/-- A batch of `n` records. -/
def batchOf (seq : Option Byte) (n : Nat) (sent : Bool) : Batch :=
  { region := 0, seq := seq, records := (List.range n).map fun k => byteRecord (BitVec.ofNat 8 k) 1, sent := sent
    lastTurn := none }

/-- A line format of 8 samples per bit, no parity, one stop bit. -/
def lineFormat : LineFormat := { divisor := 2, samplesPerBit := 8, parity := .none, twoStops := false }

/-- A part with one published and one subscribed region. -/
def part (stn : StationId) (top : TopState) (p : PubRecord) (q : SubRecord) (g : GuardMode) : State :=
  setRegion (setRegion { State.reset with
      top := top, straps := { stn := stn, cba := 0, ald := false }
      line := { Line.reset with format := some lineFormat, rx := .idle, tx := .idle }
      tc := { Turns.reset with roster := 0x1D#16, member := .enrolled } }
    0 { desc := pubDesc, record := .published p }) 1 { desc := subDesc g, record := .subscribed q }

/-- Station 3 in RUNNING. -/
def member3 : State := part 3 .running livePub currentSub .guarded

/-- Station 0 in RUNNING. -/
def master : State := part 0 .running livePub currentSub .guarded

/-- The line unit in other states. -/
def withLine (s : State) (f : Line → Line) : State := { s with line := f s.line }

/-- A part whose next REFCLK cycle is a sample tick at the level `b`. -/
def ticking (s : State) (rx : LineRx) (tx : LineTx) (p : Sampling) (b : Bool) : State :=
  { withLine s (fun l => { l with rx := rx, tx := tx, sampling := p, lrx := [b] }) with
    clock := { s.clock with tickPhase := 1 } }

/-- The port BUSY with an access of the agent. -/
def busy (s : State) : State := { s with path := { s.path with port := .busy .agent (accessOf 0 false 15#4 0) } }

/-- Whether a command goes on. -/
def goesOn (c : Instr) (s : State) : Bool :=
  match exec c s with
  | .next _ => true
  | .fault _ => false
  | .refused _ => false

/-- Nothing at the host port or the memory port. -/
theorem test_open {s : State} (h1 : s.path = MemoryPath.reset) (h2 : s.cap = Capture.reset) : HostPortOpen s := by
  refine ⟨⟨fun _ => ?_, ?_⟩, ?_, ?_⟩ <;> (try unfold NothingWaits waitingHost) <;> (try unfold HostConsistent) <;> rw [h1]
  · simp [MemoryPath.reset]
  · rw [h2]; simp [MemoryPath.reset, Capture.reset]
  · rfl
  · rfl

theorem test_serves {s : State} (h : s.path = MemoryPath.reset) : PortServes s := by
  intro _; unfold NothingWaits waitingHost; rw [h]; simp [MemoryPath.reset]

/-- A region whose record is published, in a part. -/
def withRecord (s : State) (p : PubRecord) : State := setRegion s 0 { desc := pubDesc, record := .published p }

/-- A subscribed region's record, in a part. -/
def withFollow (s : State) (q : SubRecord) : State := setRegion s 1 { desc := subDesc .guarded, record := .subscribed q }

/-! ## The step and the memory port -/

theorem test_meets_StepRunsFrontCommand :
    ({ member3 with pending := [.gap] } : State).pending = .gap :: [] ∧ goesOn .gap member3 = true := by decide

theorem test_meets_EmptyQueueIsOneRefclkCycle :
    State.reset.pending = [] ∧ State.reset.top = .inReset ∧ member3.pending = [] ∧ member3.top ≠ .inReset ∧
    (({ member3.clock with usPhase := 38 } : Clock).usPhase + 1 < 40) ∧
    (40 ≤ ({ member3.clock with usPhase := 39 } : Clock).usPhase + 1) ∧ State.reset.line.format = none ∧
    member3.line.format = some lineFormat ∧ member3.clock.tickPhase + 1 < lineFormat.divisor ∧
    lineFormat.divisor ≤ (ticking member3 .idle .idle Sampling.reset false).clock.tickPhase + 1 ∧
    (ticking member3 .idle .idle Sampling.reset false).line.lrx = false :: [] ∧ member3.line.lrx = [] := by decide

/-- A master whose turnaround gap of 2 bit times passes at tick 16, the gap counted from tick `since`. -/
def gapAt (since : Nat) : State :=
  { master with
    clock := { master.clock with ticks := 16, due := [.turnaroundGap, .gap] }
    params := { master.params with turnaround := 2 }
    tc := { master.tc with gap := .counting since, phase := .breaking } }

/-- The two queues after a step. -/
def queuesAfter (s : State) : Option (List Instr × List Instr) :=
  match step s with
  | .next t => some (t.pending, t.clock.due)
  | .fault _ => none
  | .refused _ => none

/-- R113: of two commands due in one cycle the second is served where it is due still, and dropped where the first has set
its timer anew (log 10). -/
theorem test_due_in_turn :
    queuesAfter (gapAt 0) = some ([.turnaroundGap], [.gap]) ∧ queuesAfter (gapAt 1) = some ([], [.gap]) ∧
    Instr.turnaroundGap ∈ dueNow (gapAt 0) ∧ Instr.turnaroundGap ∉ dueNow (gapAt 1) := by
  decide +kernel

/-- R125: LINE_LOST that fell due with the character that restarts its timer is dropped. -/
theorem test_lost_in_turn :
    let s (since : Word) : State := { member3 with
      clock := { member3.clock with us := 16000, due := [.lineLost] }
      params := { member3.params with lostMs := 16 }
      tc := { member3.tc with lost := .running since } }
    Instr.lineLost ∈ dueNow (s 0) ∧ Instr.lineLost ∉ dueNow (s 16000) := by decide +kernel

/-- Each timer of the part at its moment. -/
theorem test_meets_due :
    let at_ (s : State) (n : Nat) : State := { s with clock := { s.clock with us := 100, ticks := n } }
    Instr.quietIntervalExpiry 0 ∈ dueNow (at_ (withRecord member3 { livePub with quiet := some 0 }) 0) ∧
    Instr.turnLapse ∉ dueNow (at_ member3 800) ∧ Instr.applyStart ∉ dueNow member3 ∧
    Instr.breakLowEnd ∈ dueNow (at_ (withLine master fun l => { l with tx := .breakLow }) 176) ∧
    Instr.breakHighEnd ∈ dueNow (at_ (withLine master fun l => { l with tx := .breakHigh }) 88) ∧
    Instr.trailingBitTimeEnd ∈ dueNow (at_ (withLine master fun l => { l with tx := .holding true }) 8) ∧
    Instr.trailingBitTimeEnd ∉ dueNow (at_ (withLine master fun l => { l with tx := .holding true }) 7) := by decide +kernel

/-- R160, R186: a read of lanes 1 and 3 at a byte address of word 4 returns their bytes, and a write no data. -/
theorem test_read_data :
    let m : Memory := [(4, 0x11), (5, 0x22), (7, 0x44)]
    accessResult m (accessOf 6 false 10#4 0) = 0x44002200#32 ∧ accessResult m (accessOf 6 true 10#4 1) = 0#32 ∧
    Memory.wf m = true := by decide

WHAT YOU ARE ASKED TO DO: Wherever a line of the data holds "List", copy that line.

YOUR SOLUTION:
  { region := 0, seq := seq, records := (List.range n).map fun k => byteRecord (BitVec.ofNat 8 k) 1, sent := sent
def queuesAfter (s : State) : Option (List Instr × List Instr) :=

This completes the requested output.